8

I want to check if a sublist is present in another (larger) list, in the exact same order of elements. I also want it to allow wildcards. For example I have the following lists:

>>> my_lists
[[0, 0, 1, 0, 2, 0, 0, 0, 0, 0, 2, 2],
[1, 1, 1, 1, 2, 2, 2, 2, 2, 2, 2, 2, 1, 1, 1, 0, 0, 1, 1, 1, 1],
[1, 1, 1, 1, 2, 2, 1, 2, 2, 2, 1, 1, 2, 1, 1, 0, 0, 1, 1, 1, 1],
[1, 1, 1, 1, 0, 2, 1, 2, 1, 2, 2, 2, 2, 2, 0, 0, 0, 0, 0, 1, 0],
[0, 0, 0, 0, 1, 1, 2, 1, 2, 2, 1, 1],
[0, 1, 1, 1, 1, 2, 2, 2, 1, 0, 0, 0, 2, 2, 1, 1, 0, 0, 1, 1, 0],
[1, 1, 1, 1, 2, 2, 2, 2, 2, 2, 2, 2, 2, 2, 1, 0, 0, 1, 0, 0, 0],
[1, 0, 0, 0, 0, 0, 1, 1, 2, 2, 2, 2, 2, 2, 1, 1, 1, 1, 1, 1, 0],
[0, 1, 1, 1, 2, 1, 1, 1, 1, 1, 1, 2, 0, 0, 1, 1, 1, 1, 1, 1, 1],
[0, 0, 1, 1, 0, 0, 0],
[0, 0, 1, 1, 1, 1, 1, 2, 1, 1, 0, 2, 2, 2, 0, 0, 0, 0, 0, 0, 0],
[0, 1, 1, 0, 2, 2, 2, 2, 2, 2, 1, 1, 1, 1, 1, 1, 0, 0, 1, 1, 1],
[0, 0, 1, 1, 1, 1, 2, 2, 2, 2, 1, 1, 1, 1, 1, 1, 1, 0, 0, 0, 0],
[0, 0, 0, 1, 1, 1, 2, 1, 1, 1, 2, 1, 1, 1, 1, 1, 1, 1, 1, 1, 1]]

And the sublist: [0, 0, 0, 1]. If I want to find which lists contain this exact sublist I can do (taken from here):

def my_func(_list, sub_list):
    n = len(sub_list)
    return any((sub_list== _list[i:i+n]) for i in range(len(_list)-n+1))

for l in my_lists:
    if my_func(l, [0, 0, 0, 1]):
        print(l)

... which basically makes all possible sublists of the same length as the sub_list, and checks whether or not any are equal.
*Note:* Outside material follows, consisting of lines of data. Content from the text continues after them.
/-- A mismatch that an AUDIT pass finds (R441). -/
inductive AuditFinding where
  /-- Scope 0: a Triad channel differs. -/
  | triadChannel (ch : Fin 3)
  /-- Scope 2: an entry differs from its shadows; `lost` when all three differ. -/
  | entry (handle : BitVec 64) (lost : Bool)
  /-- Scope 3: bits of a configuration register have flipped. -/
  | register (addr flips : BitVec 32)
  /-- Scope 4: a free bitmap or holding record is wrong for a buffer. -/
  | buffer (handle : BitVec 32)
  /-- Scope 5: a link's replay buffer or sequence state is wrong. -/
  | link (n : LaneId)
deriving DecidableEq, Repr

/-- What the MAC found wrong on the line under a frame (R34, R394). -/
inductive LineFault where
  | clean
  /-- FEC lock or alignment was lost, or the port was removed, during the frame. -/
  | cut
  /-- A codeword that carries part of the frame is uncorrectable. -/
  | uncorrectable
  /-- An error or invalid control block lies within the frame. -/
  | coding
  /-- The lane-to-core FIFO overflowed on the frame. -/
  | overrun
deriving DecidableEq, Repr

/-- A partner's training frame as the lane decodes it (R376, R377, R382). -/
structure TrainFrame where
  /-- A coefficient step the partner asks for: the coefficient c(-3) to c(1) as 0 to 4, and whether up. -/
  request : Option (Fin 5 × Bool)
  /-- The partner reports its receiver ready. -/
  ready : Bool
  /-- The wake need the partner advertises, in us. -/
  wakeNeed : Option (BitVec 7)
  /-- The partner's offset from the reference, signed, in 1/16 ppm. -/
  offset : BitVec 16
deriving DecidableEq, Repr

/-- What a join request says of the unit that joins (R344, R346, R348). -/
structure JoinInfo where
  id : BitVec 48
  /-- The number asked for, where the host has written one. -/
  number : Option (Fin 1024)
  major : Nat
  minor : Nat
  levelMin : Nat
  levelMax : Nat
  /-- The incarnation it last held since power-on, and 0 when it has held none. -/
  incarnation : Nat
  epoch : Nat
  holdsFrames : Bool
deriving DecidableEq, Repr

/-- What a ROLL or BEAT cell says (R344 to R348, R352): the spec gives these payloads no byte layout. -/
inductive FabricMsg where
  /-- No ROLL or BEAT. -/
  | plain
  /-- An announcement: ID, system_id, number, incarnation, admission, versions and levels, the master in view and its
  epoch, whether the sender may be master, and the lowest ID that may be among it and the units beside it. -/
  | announce (id : BitVec 48) (systemId : BitVec 16) (number : Option (Fin 1024)) (incarnation : Nat)
      (admitted : Bool) (major minor levelMin levelMax : Nat) (master : Option (BitVec 48 × Fin 1024))
      (masterEpoch : Nat) (eligible : Bool) (lowest : Option (BitVec 48))
  /-- A join request on its way to the master. -/
  | join (info : JoinInfo)
  /-- An assignment: ID, number, incarnation, system epoch and level, and the MINOR of its firmware. -/
  | assign (id : BitVec 48) (number : Fin 1024) (incarnation epoch level minor : Nat)
  /-- A refusal, with the reason of R446 and the number asked for. -/
  | refuse (id : BitVec 48) (reason asked : Nat)
  /-- A BEAT: unit, incarnation, the oldest epoch of any frame held, when one is held. -/
  | beat (unit : Fin 1024) (incarnation : Nat) (oldest : Option Nat)
deriving DecidableEq, Repr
And I would get the following output since these lists contain [0, 0, 0, 1]:

[1, 1, 1, 1, 0, 2, 1, 2, 1, 2, 2, 2, 2, 2, 0, 0, 0, 0, 0, 1, 0]
[0, 0, 0, 0, 1, 1, 2, 1, 2, 2, 1, 1]
[1, 0, 0, 0, 0, 0, 1, 1, 2, 2, 2, 2, 2, 2, 1, 1, 1, 1, 1, 1, 0]
[0, 0, 0, 1, 1, 1, 2, 1, 1, 1, 2, 1, 1, 1, 1, 1, 1, 1, 1, 1, 1]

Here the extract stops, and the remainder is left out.